Saturday 15 November 2014

Sunset for Double Taxation Agreement Treaties

  Business Economics & Services Team


                            Sunset for Double Taxation Agreement Treaties?

Every successive government in India promises that they would look into the operation of Double Taxation Avoidance Treaties signed with more than 60 countries to enable the underlying assets to be taxed only in one country. That is fair and equitable, to say the least. Why then we have to have a re - look at those treaties? Here comes the catch. They are enablers to dodge taxes, through a process called round tripping. In plain language for money laundering. Billions of dollars are routed through tax havens like Mauritius, Cyprus, Malta etc. where tax exemptions are allowed liberally for investment in other countries, particularly India. The company wanting to take advantage of the facilities  of  tax advantage offered by these countries will have an office (mostly a post box address) and channelize  millions dollars meant for investment in a third country through these tax havens. The capital gains tax  in these countries are pegged at zero or at a very nominal rate , which is charged once the money invested by the FII is withdrawn from the host country.
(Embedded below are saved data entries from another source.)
-- ==== Sys2Proof/Machine/Time.lean ====
section
/-! DEFINITION. Network time: the counter, offset steps, messages, the time tree and the servo (R198 to R215). Message
times are in units of 2^-16 ns. -/

namespace Sys2Proof.Machine

open Sys2Proof

/-! ### Units -/

/-- Picoseconds in units of 2^-16 ns, and back. -/
def ofPs (ps : Int) : Int := ps * 65536 / 1000
def toPs (u : Int) : Int := u * 1000 / 65536

/-- Nanoseconds in units of 2^-16 ns. -/
def ofNs (ns : Int) : Int := ns * 65536

/-- The counter in units of 2^-16 ns, FRAC truncated. -/
def State.now16 (s : State) : Int := ofNs s.now + (s.time.frac / 256 : Nat)

/-- The transmit timestamp of a port: the capture with the port's fused latency added (R205). -/
def State.txStamp (s : State) (port : Nat) : Int := s.now16 + ofPs (Config.calTx port : Nat)

/-- The receive timestamp of a port: a capture with the port's fused latency subtracted (R205). -/
def rxStamp (port : Nat) (capture : Int) : Int := capture - ofPs (Config.calRx port : Nat)

/-- An integer saturated to `w` bits, two's complement. -/
def satSigned (w : Nat) (v : Int) : Int := max (-(2 ^ (w - 1) : Nat)) (min v ((2 ^ (w - 1) : Nat) - 1))

/-! ### The counter and offset steps (R198, R201) -/

/-- Whether any partition of the chip is Running. -/
def State.running (s : State) : Bool := (List.range 128).any fun p => s.pstate p == psRunning

/-- The pending offset step. -/
def State.stepPend (s : State) : Int := s.rdI R.TIME_STEP_PEND 0

/-- The pending step applied where no partition is Running (R201); what the servo keeps is on the stepped counter from then on. -/
def applyStep (s : State) : State :=
  let d := s.stepPend
  if d = 0 ∨ s.running = true then s
  else
    let t := s.now + d
    let s1 := s.modTime fun u =>
      { u with
        sec := (t / 1000000000 % (2 ^ 48 : Nat)).toNat, ns := (t % 1000000000).toNat,
        syncs := u.syncs.map fun x => (x.1 + ofNs d, x.2 + ofNs d), syncNs := u.syncNs + d, holdNs := u.holdNs + d }
    (s1.wrI R.TIME_STEP_PEND 0 0).record 0x8004 uTime [(8, ofSigned 64 d)]

/-- One tick of TCLK (R198). -/
def tickCounter (s : State) : State :=
  s.modTime fun u =>
    let acc := u.ns * 2 ^ 24 + u.frac + s.rd R.TIME_INCR 0
    let top := 1000000000 * 2 ^ 24
    let a := if top ≤ acc then acc - top else acc
    { u with
      sec := if top ≤ acc then (u.sec + 1) % 2 ^ 48 else u.sec, ns := a / 2 ^ 24, frac := a % 2 ^ 24,
      uptime := u.uptime + 1 }

/-- The island's uptime in ms, which a time step cannot move (R300); TCLK runs at 500 MHz (R18). -/
def State.uptimeMs (s : State) : Nat := s.time.uptime / 500000

/-- A chip whose TIME_MASTER_PORT is 7 is the grandmaster (R210). -/
def grandmaster (s : State) : State :=
  if s.rd R.TIME_STATE 0 = 0 ∧ s.rd R.TIME_MASTER_PORT 0 = 7 then s.wr R.TIME_STATE 0 4 else s

/-- TIME_COUNTER_TICK (R198, R201). -/
def execTimeCounterTick (s : State) : Host.Outcome State Fault Refusal := .next (applyStep (tickCounter (grandmaster s)))

/-- OFFSET_STEP_APPLY (R201). -/
def execOffsetStepApply (s : State) : Host.Outcome State Fault Refusal := .next (applyStep s)

/-- TIME_INCR written (R199): the servo goes on from it. -/
def timeIncr (s : State) (v : Nat) : State :=
  (s.wr R.TIME_INCR 0 v).modTime fun u => { u with estimate := v, syncs := [], slewed := 0 }

/-- TIME_INCR (R199). -/
def execTimeIncr (who : Who) (value : Nat) (s : State) : Host.Outcome State Fault Refusal :=
  .next (s.guard who R.TIME_INCR 0 value fun s => done (timeIncr s value))

/-- A signed offset added to the pending sum, which waits while a partition is Running; a sum past its width is
refused (R201). -/
def stepNs (s : State) (v : Int) : Written :=
  let sum := s.stepPend + v
  if sum < -(2 ^ 63 : Nat) ∨ ((2 ^ 63 : Nat) : Int) ≤ sum then (s, rRange)
  else
    let s1 := s.wrI R.TIME_STEP_PEND 0 sum
    done (if s1.running then s1.record 0x8005 uTime [(8, ofSigned 64 sum)] else s1)

/-- TIME_STEP_NS (R201). -/
def execTimeStepNs (who : Who) (value : Int) (s : State) : Host.Outcome State Fault Refusal :=
  .next (s.guard who R.TIME_STEP_NS 0 (ofSigned 64 value) fun s => stepNs s (toSigned 64 (ofSigned 64 value)))

/-! ### Time states (R210) -/

def tsFree : Nat := 0
def tsAcquiring : Nat := 1
def tsLocked : Nat := 2
def tsHoldover : Nat := 3
def tsGrand : Nat := 4

/-- Whether the chip follows a master now. -/
def State.follows (s : State) : Bool := s.rd R.TIME_STATE 0 == tsAcquiring || s.rd R.TIME_STATE 0 == tsLocked

/-- Holdover entered from a state that follows a master, by cause: 1 no Sync, 2 the port left Up, 3 another identity, 4
TIME_MASTER_PORT written. -/
def timeHoldover (s : State) (cause : Nat) : State :=
  if s.follows then
    (((s.wr R.TIME_STATE 0 tsHoldover).wr R.TIME_HOLDOVER 0 1).modTime fun u =>
      { u with holdNs := s.now, good := 0, syncs := [], slewed := 0 }).record 0x8001 uTime
      [(1, cause), (4, s.rd R.TIME_INCR 0)]
  else s

/-- Holdover left for another state, with the offset of the Sync that ends it. -/
def leaveHoldover (s : State) (offset : Int) : State :=
  if s.rd R.TIME_STATE 0 = tsHoldover then
    (s.wr R.TIME_HOLDOVER 0 0).record 0x8002 uTime
      [(4, ((s.now - s.time.holdNs) / 1000000).toNat), (4, ofSigned 32 (satSigned 32 (toPs offset)))]
  else s

/-- The master port leaves Up (R210). -/
def masterLost (s : State) (port : Nat) : State := if s.rd R.TIME_MASTER_PORT 0 = port then timeHoldover s 2 else s

/-- A port's delay measurement. -/
def State.pdelayOf (s : State) (port : Nat) : Pdelay := mapGet {} s.time.pdelay port

/-- TIME_PATH_PS brought up to date. -/
def pathPs (s : State) : State :=
  s.wr R.TIME_PATH_PS 0 (min (toPs (s.pdelayOf (s.rd R.TIME_MASTER_PORT 0)).path).toNat 0xFFFFFFFF)

/-- TIME_MASTER_PORT written (R208, R210). -/
def masterPort (s : State) (v : Nat) : State :=
  let old := s.rd R.TIME_MASTER_PORT 0
  let s1 := (s.wr R.TIME_MASTER_PORT 0 v).modTime fun u => { u with identity := none, good := 0, syncNs := s.now }
  let s2 := if old = v then s1 else s1.record 0x8006 uTime [(1, old), (1, v)]
  let s3 :=
    if v = 7 then (leaveHoldover s2 0).wr R.TIME_STATE 0 tsGrand
    else if s2.rd R.TIME_STATE 0 = tsGrand then s2.wr R.TIME_STATE 0 tsAcquiring
    else timeHoldover s2 4
  pathPs s3

/-- TIME_MASTER_PORT (R208). -/
def execTimeMasterPort (who : Who) (value : Nat) (s : State) : Host.Outcome State Fault Refusal :=
  .next (s.guard who R.TIME_MASTER_PORT 0 value fun s => done (masterPort s value))

/-- TIME_SYNC_LOSS intervals in ns. -/
def syncLossNs (s : State) : Nat := s.rd R.TIME_SYNC_LOSS 0 * 1000000000 / 2 ^ s.rd R.TIME_SYNC_LOG 0

/-- SYNC_LOSS (R210): no valid Sync for TIME_SYNC_LOSS intervals. -/
def execSyncLoss (s : State) : Host.Outcome State Fault Refusal :=
  .next (if s.time.syncNs + (syncLossNs s : Nat) ≤ s.now then timeHoldover s 1 else s)

/-! ### Reading (R202) -/

/-- A path's number. -/
def pathNo (p : Path) : Nat :=
  match p with
  | .t1s => 1
  | .pcie => 2
  | .vc0 => 3

/-- NS latched for a path, with the seconds. -/
def latchTime (s : State) (p : Path) : State :=
  s.modTime fun u => { u with latched := mapSet 0 u.latched (pathNo p) u.ns }

/-- TIME_NOW_SEC (R202): seconds read, nanoseconds latched for the path. -/
def execTimeNowSec (who : Who) (s : State) : Host.Outcome State Fault Refusal :=
  .next ((latchTime s who.path).emit (.value who s.time.sec))

/-! ### Messages (R203, R204) -/

/-- A time message dropped. -/
def dropTime (s : State) (port : Nat) : State := s.bumpSat R.TIME_MSG_DROP port 1

/-- The ports that are Up. -/
def State.upPorts (s : State) : List Nat := (List.range 6).filter fun p => s.portUp p

/-- The next sequence number of a time message. -/
def nextPtp (s : State) : State := s.modTime fun u => { u with ptpSeq := (u.ptpSeq + 1) % 65536 }

/-- The sourcePortIdentity of a port: the device's EUI-64 and the port plus 1 (R203). -/
def portIdentity (port : Nat) : List Byte := beBytes 8 Config.eui64 ++ beBytes 2 (port + 1)

/-- The header of a time message of a length (R203, log 50), most significant byte first (R5). -/
def ptpHead (port type len seq log : Nat) (correction : Int) : List Byte :=
  beBytes 1 type ++ beBytes 1 0x12 ++ beBytes 2 len ++ beBytes 4 0 ++ beBytes 8 (ofSigned 64 correction) ++ beBytes 4 0 ++
    portIdentity port ++ beBytes 2 seq ++ beBytes 1 (if type = 0 then 0 else 5) ++ beBytes 1 log

/-- The big-endian value of bytes of a message. -/
def beField (bs : List Byte) (o n : Nat) : Nat := beVal ((bs.drop o).take n)

/-- Message types. -/
def mtSync : Nat := 0
def mtReq : Nat := 2
def mtResp : Nat := 3

/-- The type of a message. -/
def ptpType (bs : List Byte) : Nat := beField bs 0 1 % 16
Since the money is taxed only in one country, the investors want their investment to come under  the tax regime of the havens. That way they escape the tax. 

How much money is saved by the investor in this matter? Let the facts speak for itself. In December 2012, the total investment of FIIs in India through Mauritius  was a whopping Rs 3,51,356 crore. Assuming that these investments in the stock market were withdrawn in 2013, the total capital gains tax payable in India will be the 30 percent of the profit made on the investment. In ordinary situation, the FIIs at the time  of withdrawal will make a profit of 30 to 40 percent on their capital. That means that they have to pay 30 percent tax on the appreciated amount. But  they  end up in paying zero taxes since they indicate their option to be taxed in Mauritius, where the tax rate is zero.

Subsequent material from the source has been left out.